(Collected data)
/-- The k first of R261, with empty slots (R263), whose code is `e`. -/
def topK (k e : Nat) (xs : List (Val × Nat × Nat)) : List (Val × Nat × Nat) :=
  let l := (xs.foldl (fun acc x => topInsert x acc) []).take k
  l ++ List.replicate (k - l.length) (.nan, 0xFFFFFFFF, e)

/-! ### One row (R247 to R265) -/

/-- A normalised row: `ts` are the centred values, `v` the exact value under the root. -/
def normRow (ts : List Num) (v : Val) (gain bias : List Val) : List Val × Flags :=
  let (rho, f) := rhoOf v.toW
  match rho with
  | .fin r =>
    let ys := ts.zipIdx.map (fun (t, j) =>
      let (a, f1) := (Val.fin (t.mul r)).mul (gain.getD j (.fin (.ofInt 1)))
      let (y, f2) := a.add (bias.getD j (.fin .zero))
      (y, f1.or f2))
    (ys.map (·.1), orFlags (f :: ys.map (·.2)))
  | _ => (ts.map (fun _ => .nan), f.or Flags.INV)

/-- Rows of SOFTMAX and SMPART (R255 to R260). A supplied maximum of NaR or NaN decides before the row of -inf (log 86). -/
def softRow (x : RowDesc) (r : RowIn) : RowOut :=
  let zeros := List.replicate (x.n - r.n) (Val.fin .zero)
  let nar := r.xs.any Val.isNan
  let m := if x.msrc then r.k else valMax r.xs
  let allNan (o : RowOut) : RowOut := { o with o := List.replicate r.n Val.nan ++ zeros, q1 := x.quire.nar }
  if r.n = 0 then { o := zeros, q1 := 0, m := m, empty := true }
  else if nar then allNan { m := m, fl := Flags.INV, nar := true }
  else if r.xs.contains (.inf false) || (x.msrc && m.isNan) then allNan { m := m, fl := Flags.INV }
  else if r.xs.all (fun v => v = .inf true) then
    { o := List.replicate r.n (Val.fin .zero) ++ zeros, q1 := 0, m := m, fl := Flags.INV, empty := true }
  else
    let es := r.xs.map (fun v => let (t, f) := v.add m.neg; let (e, g) := expE x.expF t.toW; (e, f.or g))
    let fl := orFlags (es.map (·.2))
    if es.any (fun e => e.1.isNan) then allNan { m := m, fl := fl }
    else
      let sum := sumNums (reals (es.map (·.1)))
      if x.op = 10 then { o := es.map (·.1) ++ zeros, q1 := (x.quire.write (x.quire.units sum)).1, m := m, fl := fl }
      else if sum.isZero then { o := es.map (fun _ => Val.fin .zero) ++ zeros, m := m, fl := fl, empty := true }
      else { o := es.map (fun e => (e.1.div (.fin sum)).1) ++ zeros, m := m, fl := fl }

/-- Rows of MEANVAR and MVFIN once the sums are known. -/
def meanVar (n : Nat) (k sd sd2 : Num) : RowOut :=
  let v := spread n sd sd2
  { o := [.fin (k.add (sd.div (.ofInt n)))], p := if v.isNeg then .nan else .fin v, fl := { inv := v.isNeg } }

/-- One row of a class-4 launch. -/
def rowOut (x : RowDesc) (eps : Val) (epsBad : Bool) (gain bias : List Val) (r : RowIn) : RowOut :=
  let nar := r.xs.any Val.isNan
  let xs := reals r.xs
  let q256 (v : Num) : Nat := (Quire.q256.write (Quire.q256.units v)).1
  match x.op with
  | 1 | 2 =>
    if r.n = 0 then { o := [.nan], fl := Flags.INV, empty := true }
    else { o := [if x.op = 1 then valMax r.xs else valMin r.xs], fl := { inv := nar }, nar := nar }
  | 3 =>
    if r.n = 0 then { o := [.fin .zero], empty := true }
    else { o := [if nar then .nan else .fin (sumNums xs)], nar := nar }
  | 4 =>
    if r.n = 0 then { o := [.nan], p := .nan, fl := Flags.INV, empty := true }
    else if nar then { o := [.nan], p := .nan, nar := true }
    else let k := xs.headD .zero; let (sd, sd2) := moments k xs; meanVar r.n k sd sd2
  | 5 | 6 =>
    let zeros := List.replicate (x.n - r.n) (Val.fin .zero)
    if r.n = 0 then { o := zeros, empty := true }
    else if nar then { o := List.replicate r.n .nan ++ zeros, nar := true }
    else
      let k := xs.headD .zero
      let (sd, sd2) := moments (if x.op = 5 then k else .zero) xs
      let base := if x.op = 5 then spread r.n sd sd2 else sd2.div (.ofInt r.n)
      let (v, f) := (Val.fin base).add eps
      let ts := if x.op = 5 then xs.map (fun a => toW ((((a.sub k).mul (.ofInt r.n)).sub sd).div (.ofInt r.n))) else xs
      let (ys, g) := normRow ts v gain bias
      { o := ys ++ zeros, fl := (f.or g).or { inv := epsBad } }
  | 7 =>
    match r.k with
    | .fin k =>
      if r.n = 0 then { empty := true }
      else if nar then { q0 := Quire.q256.nar, q1 := Quire.q256.nar, nar := true }
      else let (sd, sd2) := moments k xs; { q0 := q256 sd, q1 := q256 sd2 }
    | _ =>
      if r.n = 0 then { empty := true } else { q0 := Quire.q256.nar, q1 := Quire.q256.nar, nar := nar }
  | 8 =>
    if r.n = 0 then { o := [.nan], p := .nan, fl := Flags.INV, empty := true }
    else match r.k, Quire.q256.val (r.qs.getD 0 0), Quire.q256.val (r.qs.getD 1 0) with
      | .fin k, .fin a, .fin b => meanVar r.n k a b
      | _, _, _ => { o := [.nan], p := .nan, nar := true }
  | 9 | 10 => softRow x r
  | 11 =>
    let sv := x.quire.val r.kq
    let qn := r.qs.any (fun q => q = x.quire.nar)
    let zero := match sv with | .fin v => v.isZero | _ => false
    let ys := r.qs.map (fun q => if zero then (Val.nan, Flags.INV) else ((x.quire.val q).div sv))
    { o := ys.map (·.1), fl := orFlags (ys.map (·.2)), nar := decide (0 < r.n) && (sv.isNan || qn) }
  | _ =>
    let l := topK x.tk (nanCode x.fmt) (r.xs.zip (r.pos.zip r.codes))
    { o := l.map (·.1), pos := l.map (fun e => e.2.1), codes := l.map (fun e => e.2.2), fl := { inv := nar }, nar := nar, empty := r.n = 0 }
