-- ==== Sys2Proof/Machine/Core.lean ====
section
/-! DEFINITION. The machine as the host takes it. -/

def Sys2Proof.core : Host.Core :=
  { State := Sys2Proof.Machine.State, Fault := Sys2Proof.Machine.Fault, Refusal := Sys2Proof.Machine.Refusal,
    step := Sys2Proof.Machine.step, reset := Sys2Proof.Machine.State.reset }
end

- _Task goal_
What lines above contain the string "replicate"? Copy all of them.

- _Exercise answer_
  l ++ List.replicate (k - l.length) (.nan, 0xFFFFFFFF, e)
  let zeros := List.replicate (x.n - r.n) (Val.fin .zero)
  let allNan (o : RowOut) : RowOut := { o with o := List.replicate r.n Val.nan ++ zeros, q1 := x.quire.nar }
    { o := List.replicate r.n (Val.fin .zero) ++ zeros, q1 := 0, m := m, fl := Flags.INV, empty := true }
    let zeros := List.replicate (x.n - r.n) (Val.fin .zero)
    else if nar then { o := List.replicate r.n .nan ++ zeros, nar := true }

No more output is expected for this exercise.